Block 307 represents a process including classifier testing and refinement. This may include providing new facial image data to the classifier, thereby to generate a prediction of a physiological condition (“new” in the sense that the image has never been provided to the classifier before). A blepharometric analysis-based prediction of a physiological condition has been determined. The output of the classifier is compared with the blepharometric analysis based prediction thereby to test the effectiveness of the classifier. The classifier may be modified (for example via configuration and/or additional training) as a result. This process is continued until such a time as the classifier reliably provides outputs from new facial image data which confirm with the blepharometric analysis. Once the classifier demonstrates sufficient accuracy, it is deployed at block 308 (for example made available for use via end-user monitoring systems, such as vehicle operator monitoring systems).

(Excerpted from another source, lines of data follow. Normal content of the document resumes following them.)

-- ==== Sys2Proof/Laws/KeepPd.lean ====
section
/-! SUPPORT. The functions of Machine/Pd.lean keep a closed property. -/

namespace Sys2Proof.Machine

variable {P : State → Prop} {s : State}

theorem redistributeSince_keeps (c : Closed P) (grant p : Nat) (h : P s) : P (s.redistributeSince grant p) := by
  unfold State.redistributeSince
  repeat' first
    | with_reducible assumption
    | with_reducible apply redistribute_keeps c
    | with_reducible refine ite_keeps ?_ ?_

theorem legsOpen_keeps (c : Closed P) (p : Nat) (h : P s) : P (s.legsOpen p) := by
  unfold State.legsOpen
  repeat' first
    | with_reducible assumption
    | with_reducible apply onChan_keeps c

theorem hardReset_keeps (c : Closed P) (p initiator code : Nat) (external : Bool) (h : P s) : P (s.hardReset p initiator code external) := by
  unfold State.hardReset
  dsimp only
  repeat' first
    | with_reducible assumption
    | with_reducible apply pdEntry_keeps c
    | with_reducible apply closeP1_keeps c
    | with_reducible apply exitMode_keeps c
    | with_reducible apply endOpsOf_keeps c
    | with_reducible apply onPort_keeps c
    | with_reducible apply legsOpen_keeps c
    | with_reducible apply sends_keeps c
    | with_reducible apply reserveAgain_keeps c
    | with_reducible apply redistributeSince_keeps c
    | fail_if_no_progress (with_reducible refine c.put rfl ?_)
    | with_reducible refine ite_keeps ?_ ?_

theorem contract_keeps (hc : Closed P) (p : Nat) (c : Contract) (h : P s) : P (s.contract p c) := by
  unfold State.contract
  repeat' first
    | with_reducible assumption
    | (lift_lets; intro y; clear_value y)
    | (intro y; refine bind_keeps (P := P) (y := y) ?_ ?_; (on_goal 2 => (intro _; clear_value y)); (on_goal 1 => unfold y))
    | (intro y; clear_value y)
    | with_reducible apply pdEntry_keeps hc
    | with_reducible apply onPd_keeps hc
    | with_reducible apply onChan_keeps hc
    | with_reducible apply provEntry_keeps hc
    | with_reducible apply closeP1_keeps hc
    | with_reducible apply setGrant_keeps hc
    | with_reducible apply endOpsOf_keeps hc
    | with_reducible apply redistributeSince_keeps hc
    | fail_if_no_progress (with_reducible refine hc.put rfl ?_)
    | with_reducible refine ite_keeps ?_ ?_

theorem implicitContract_keeps (c : Closed P) (p : Nat) (h : P s) : P (s.implicitContract p) := by
  unfold State.implicitContract
  repeat' first
    | with_reducible assumption
    | (lift_lets; intro y; clear_value y)
    | (intro y; refine bind_keeps (P := P) (y := y) ?_ ?_; (on_goal 2 => (intro _; clear_value y)); (on_goal 1 => unfold y))
    | with_reducible apply contract_keeps c
    | with_reducible apply exitMode_keeps c
    | with_reducible apply onPd_keeps c

theorem vsafeReached_keeps (c : Closed P) (p : Nat) (h : P s) : P (s.vsafeReached p) := by
  unfold State.vsafeReached
  repeat' first
    | with_reducible assumption
    | (lift_lets; intro y; clear_value y)
    | with_reducible apply implicitContract_keeps c
    | with_reducible apply onPd_keeps c
    | with_reducible apply sendDue_keeps c
    | fail_if_no_progress (with_reducible refine c.put rfl ?_)
    | with_reducible refine ite_keeps ?_ ?_

theorem pdDetail_keeps (c : Closed P) (p code msg objs count fall : Nat) (m : BitVec 16) (h : P s) : P (s.pdDetail p code msg objs count fall m) := by
  unfold State.pdDetail
  repeat' first
    | with_reducible assumption
    | (lift_lets; intro y; refine bind_keeps (P := P) (y := y) ?_ ?_; (on_goal 2 => (intro _; clear_value y)); (on_goal 1 => unfold y))
    | with_reducible apply portViolation_keeps c
    | with_reducible apply onPd_keeps c

theorem pdUncounted_keeps (c : Closed P) (p code msg objs : Nat) (m : BitVec 16) (h : P s) : P (s.pdUncounted p code msg objs m) := by
  unfold State.pdUncounted
  repeat' first
    | with_reducible assumption
    | with_reducible apply pdDetail_keeps c

theorem enterFallback_keeps (c : Closed P) (p code : Nat) (h : P s) : P (s.enterFallback p code) := by
  unfold State.enterFallback
  repeat' first
    | with_reducible assumption
    | (lift_lets; intro y; refine bind_keeps (P := P) (y := y) ?_ ?_; (on_goal 2 => (intro _; clear_value y)); (on_goal 1 => unfold y))
    | with_reducible apply closeP1_keeps c
    | with_reducible apply hardReset_keeps c
    | with_reducible apply onChan_keeps c
    | with_reducible apply implicitContract_keeps c
    | fail_if_no_progress (with_reducible refine c.put rfl ?_)
    | with_reducible refine ite_keeps ?_ ?_

theorem pdAnswer_keeps (c : Closed P) (p code answer : Nat) (h : P s) : P (s.pdAnswer p code answer) := by
  unfold State.pdAnswer
  repeat' first
    | with_reducible assumption
    | with_reducible apply hardReset_keeps c
    | with_reducible apply onPd_keeps c
    | with_reducible apply sends_keeps c
    | with_reducible apply pdIdle_keeps c
    | fail_if_no_progress (with_reducible refine c.put rfl ?_)
    | with_reducible refine ite_keeps ?_ ?_

theorem pdViolation_keeps (c : Closed P) (p code msg objs answer : Nat) (h : P s) : P (s.pdViolation p code msg objs answer) := by
  unfold State.pdViolation
  repeat' first
    | with_reducible assumption
    | (lift_lets; intro y; clear_value y)
    | (intro y; refine bind_keeps (P := P) (y := y) ?_ ?_; (on_goal 2 => (intro _; clear_value y)); (on_goal 1 => unfold y))
    | (intro y; clear_value y)
    | with_reducible apply onPd_keeps c
    | with_reducible apply pdDetail_keeps c
    | with_reducible apply enterFallback_keeps c
    | with_reducible apply pdAnswer_keeps c
    | fail_if_no_progress (with_reducible refine c.put rfl ?_)
    | with_reducible refine ite_keeps ?_ ?_

theorem enablePolicy_keeps (c : Closed P) (p : Nat) (h : P s) : P (s.enablePolicy p) := by
  unfold State.enablePolicy
  repeat' first
    | with_reducible assumption
    | with_reducible apply onBus_keeps c
    | with_reducible apply append_keeps c
    | fail_if_no_progress (with_reducible refine c.put rfl ?_)
    | with_reducible refine ite_keeps ?_ ?_

theorem evPortAttach_keeps (c : Closed P) (p pin : Nat) (ra : Bool) (h : P s) : P (s.evPortAttach p pin ra) := by
  unfold State.evPortAttach
  repeat' first
    | with_reducible assumption
    | (lift_lets; intro y; clear_value y)
    | (intro y; refine bind_keeps (P := P) (y := y) ?_ ?_; (on_goal 2 => (intro _; clear_value y)); (on_goal 1 => unfold y))
    | with_reducible apply pdEntry_keeps c
    | with_reducible apply onPort_keeps c
    | with_reducible apply fresh_keeps c
    | with_reducible apply noteAwaits_keeps c
    | with_reducible apply reserveAndPower_keeps c
    | with_reducible apply enablePolicy_keeps c
    | fail_if_no_progress (with_reducible refine c.put rfl ?_)
    | with_reducible refine ite_keeps ?_ ?_

theorem clearAttach_keeps (c : Closed P) (p : Nat) (h : P s) : P (s.clearAttach p) := by
  unfold State.clearAttach
  repeat' first
    | with_reducible assumption
    | (lift_lets; intro y; refine bind_keeps (P := P) (y := y) ?_ ?_; (on_goal 2 => (intro _; clear_value y)); (on_goal 1 => unfold y))
    | with_reducible apply onPort_keeps c
    | with_reducible apply onChan_keeps c
    | with_reducible refine onPw_keeps c _ rfl ?_

theorem detach_keeps (c : Closed P) (p cause chanCause : Nat) (external : Bool) (st : Status) (byEvent : Bool) (h : P s) : P (s.detach p cause chanCause external st byEvent) := by
  unfold State.detach
  repeat' first
    | with_reducible assumption
    | (lift_lets; intro y; refine bind_keeps (P := P) (y := y) ?_ ?_; (on_goal 2 => (intro _; clear_value y)); (on_goal 1 => unfold y))
    | with_reducible apply exitMode_keeps c
    | with_reducible apply pdEntry_keeps c
    | with_reducible apply portOff_keeps c
    | with_reducible apply clearAttach_keeps c

theorem evPortDetach_keeps (c : Closed P) (p : Nat) (h : P s) : P (s.evPortDetach p) := by
  unfold State.evPortDetach
  repeat' first
    | with_reducible assumption
    | with_reducible apply detach_keeps c
    | with_reducible apply fault_keeps c
    | with_reducible apply redistribute_keeps c
    | with_reducible refine ite_keeps ?_ ?_

theorem evReservationArrival_keeps (c : Closed P) (p : Nat) (h : P s) : P (s.evReservationArrival p) := by
  unfold State.evReservationArrival
  repeat' first
    | with_reducible assumption
    | (lift_lets; intro y; refine bind_keeps (P := P) (y := y) ?_ ?_; (on_goal 2 => (intro _; clear_value y)); (on_goal 1 => unfold y))
    | (intro y; clear_value y)
    | with_reducible apply onPd_keeps c
    | with_reducible apply sendCaps_keeps c
    | with_reducible apply sendDue_keeps c
    | with_reducible apply pdIdle_keeps c
    | fail_if_no_progress (with_reducible refine c.put rfl ?_)
    | with_reducible refine ite_keeps ?_ ?_
    | split

theorem evSrcCapsRepeat_keeps (c : Closed P) (p : Nat) (h : P s) : P (s.evSrcCapsRepeat p) := by
  unfold State.evSrcCapsRepeat
  repeat' first
    | with_reducible assumption
    | (lift_lets; intro y; clear_value y)
    | with_reducible apply sends_keeps c
    | with_reducible apply onPd_keeps c
    | with_reducible apply implicitContract_keeps c
    | fail_if_no_progress (with_reducible refine c.put rfl ?_)
    | with_reducible refine ite_keeps ?_ ?_

theorem evGoodcrc_keeps (c : Closed P) (p : Nat) (h : P s) : P (s.evGoodcrc p) := by
  unfold State.evGoodcrc
  repeat' first
    | with_reducible assumption
    | with_reducible apply onPd_keeps c
    | fail_if_no_progress (with_reducible refine c.put rfl ?_)
    | split

theorem evRequest_keeps (c : Closed P) (p pos op max : Nat) (rev2 : Bool) (h : P s) : P (s.evRequest p pos op max rev2) := by
  unfold State.evRequest
  repeat' first
    | with_reducible assumption
    | (lift_lets; intro y; refine bind_keeps (P := P) (y := y) ?_ ?_; (on_goal 2 => (intro _; clear_value y)); (on_goal 1 => unfold y))
    | (lift_lets; intro y; clear_value y)
    | (intro y; clear_value y)
    | with_reducible apply onPd_keeps c
    | with_reducible apply sends_keeps c
    | with_reducible apply pdViolation_keeps c
    | fail_if_no_progress (with_reducible refine c.put rfl ?_)
    | with_reducible refine ite_keeps ?_ ?_
    | split

theorem evSameRail_keeps (c : Closed P) (p : Nat) (h : P s) : P (s.evSameRail p) := by
  unfold State.evSameRail
  repeat' first
    | with_reducible assumption
    | with_reducible apply onPd_keeps c
    | with_reducible apply sends_keeps c
    | fail_if_no_progress (with_reducible refine c.put rfl ?_)
    | with_reducible refine ite_keeps ?_ ?_

theorem evPdContract_keeps (c : Closed P) (p : Nat) (h : P s) : P (s.evPdContract p) := by
  unfold State.evPdContract
  repeat' first
    | with_reducible assumption
    | (lift_lets; intro y; clear_value y)
    | with_reducible apply contract_keeps c
    | with_reducible apply pdIdle_keeps c
    | split

theorem transitionEntry_keeps (c : Closed P) (p result : Nat) (elapsed : BitVec 16) (h : P s) : P (s.transitionEntry p result elapsed) := by
  unfold State.transitionEntry
  repeat' first
    | with_reducible assumption
    | with_reducible apply pdEntry_keeps c

theorem transitionMissed_keeps (c : Closed P) (p result : Nat) (elapsed : BitVec 16) (h : P s) : P (s.transitionMissed p result elapsed) := by
  unfold State.transitionMissed
  repeat' first
    | with_reducible assumption
    | with_reducible apply transitionEntry_keeps c
    | with_reducible apply hardReset_keeps c

theorem evTransitionStart_keeps (c : Closed P) (p : Nat) (railOk : Bool) (h : P s) : P (s.evTransitionStart p railOk) := by
  unfold State.evTransitionStart
  repeat' first
    | with_reducible assumption
    | (lift_lets; intro y; clear_value y)
    | with_reducible apply onPd_keeps c
    | with_reducible apply onChan_keeps c
    | with_reducible apply transitionMissed_keeps c
    | fail_if_no_progress (with_reducible refine c.put rfl ?_)
    | with_reducible refine ite_keeps ?_ ?_

theorem evVbusInBand_keeps (c : Closed P) (p : Nat) (h : P s) : P (s.evVbusInBand p) := by
  unfold State.evVbusInBand
  repeat' first
    | with_reducible assumption
    | (lift_lets; intro y; clear_value y)
    | with_reducible apply onPd_keeps c
    | with_reducible apply onChan_keeps c
    | fail_if_no_progress (with_reducible refine c.put rfl ?_)
    | with_reducible refine ite_keeps ?_ ?_

theorem evRailTransition_keeps (c : Closed P) (p : Nat) (elapsed : BitVec 16) (h : P s) : P (s.evRailTransition p elapsed) := by
  unfold State.evRailTransition
  repeat' first
    | with_reducible assumption
    | (lift_lets; intro y; refine bind_keeps (P := P) (y := y) ?_ ?_; (on_goal 2 => (intro _; clear_value y)); (on_goal 1 => unfold y))
    | (intro y; clear_value y)
    | with_reducible apply transitionEntry_keeps c
    | with_reducible apply onChan_keeps c
    | with_reducible apply onPd_keeps c
    | with_reducible apply sends_keeps c
    | fail_if_no_progress (with_reducible refine c.put rfl ?_)
    | with_reducible refine ite_keeps ?_ ?_

theorem evTransMax_keeps (c : Closed P) (p : Nat) (elapsed : BitVec 16) (h : P s) : P (s.evTransMax p elapsed) := by
  unfold State.evTransMax
  repeat' first
    | with_reducible assumption
    | with_reducible apply transitionMissed_keeps c
    | with_reducible refine ite_keeps ?_ ?_

theorem evSettleMax_keeps (c : Closed P) (p : Nat) (elapsed : BitVec 16) (h : P s) : P (s.evSettleMax p elapsed) := by
  unfold State.evSettleMax
  repeat' first
    | with_reducible assumption
    | with_reducible apply transitionMissed_keeps c
    | with_reducible refine ite_keeps ?_ ?_

theorem evHardResetReceived_keeps (c : Closed P) (p : Nat) (h : P s) : P (s.evHardResetReceived p) := by
  unfold State.evHardResetReceived
  repeat' first
    | with_reducible assumption
    | (lift_lets; intro y; clear_value y)
    | with_reducible apply hardReset_keeps c
    | with_reducible refine ite_keeps ?_ ?_

theorem evHardResetRestore_keeps (c : Closed P) (p : Nat) (h : P s) : P (s.evHardResetRestore p) := by
  unfold State.evHardResetRestore
  repeat' first
    | with_reducible assumption
    | (lift_lets; intro y; refine bind_keeps (P := P) (y := y) ?_ ?_; (on_goal 2 => (intro _; clear_value y)); (on_goal 1 => unfold y))
    | (intro y; refine bind_keeps (P := P) (y := y) ?_ ?_; (on_goal 2 => (intro _; clear_value y)); (on_goal 1 => unfold y))
    | with_reducible apply hardReset_keeps c
    | with_reducible apply onPd_keeps c
    | with_reducible apply vconnUp_keeps c
    | with_reducible apply onChan_keeps c
    | with_reducible apply endOpsOf_keeps c
    | with_reducible apply implicitContract_keeps c
    | with_reducible apply sendDue_keeps c
    | fail_if_no_progress (with_reducible refine c.put rfl ?_)
    | with_reducible refine ite_keeps ?_ ?_

theorem resend_keeps (c : Closed P) (p : Nat) (h : P s) : P (s.resend p) := by
  unfold State.resend
  repeat' first
    | with_reducible assumption
    | (lift_lets; intro y; clear_value y)
    | with_reducible apply onPd_keeps c
    | with_reducible apply sendSet_keeps c
    | with_reducible apply sendDue_keeps c
    | fail_if_no_progress (with_reducible refine c.put rfl ?_)
    | with_reducible refine ite_keeps ?_ ?_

FIG. 3B illustrates a method according to a further embodiment.

In this example, blocks 311 and 312 represent a process whereby facial mage data is labelled with predicted physiological conditions thereby to train an AI image classifier. The labelling includes a value representative of the physiological condition (which bay be an alertness/drowsiness condition), and optionally other characteristics of the subject. The classifier is then deployed for testing at block 313.

Testing the classifier includes:

- Collecting observations at block 314, and from those observations extracting facial image data (block 315) which is processed via the classifier (block 316). This results in a classifier-based prediction of physiological state.
- Also from the observations collected at block 314, extracting eyelid movement data (block 317) and performing blepharometric analysis thereby to derive a blepharometric-based prediction of physiological state (block 318).

Block 319 represents a process including comparing output from the classifier with output from the blepharometric analysis. If there is inconsistency in the outcomes, the classifier is refined at 320, and re-deployed for further testing at block 313.

Example Spectacles-Based Hardware Configuration

FIG. 2A illustrates a first example hardware arrangement for collection of eyelid movement data, in the form of a head wearable unit, which in the example of FIG. 2A takes the form spectacles 200.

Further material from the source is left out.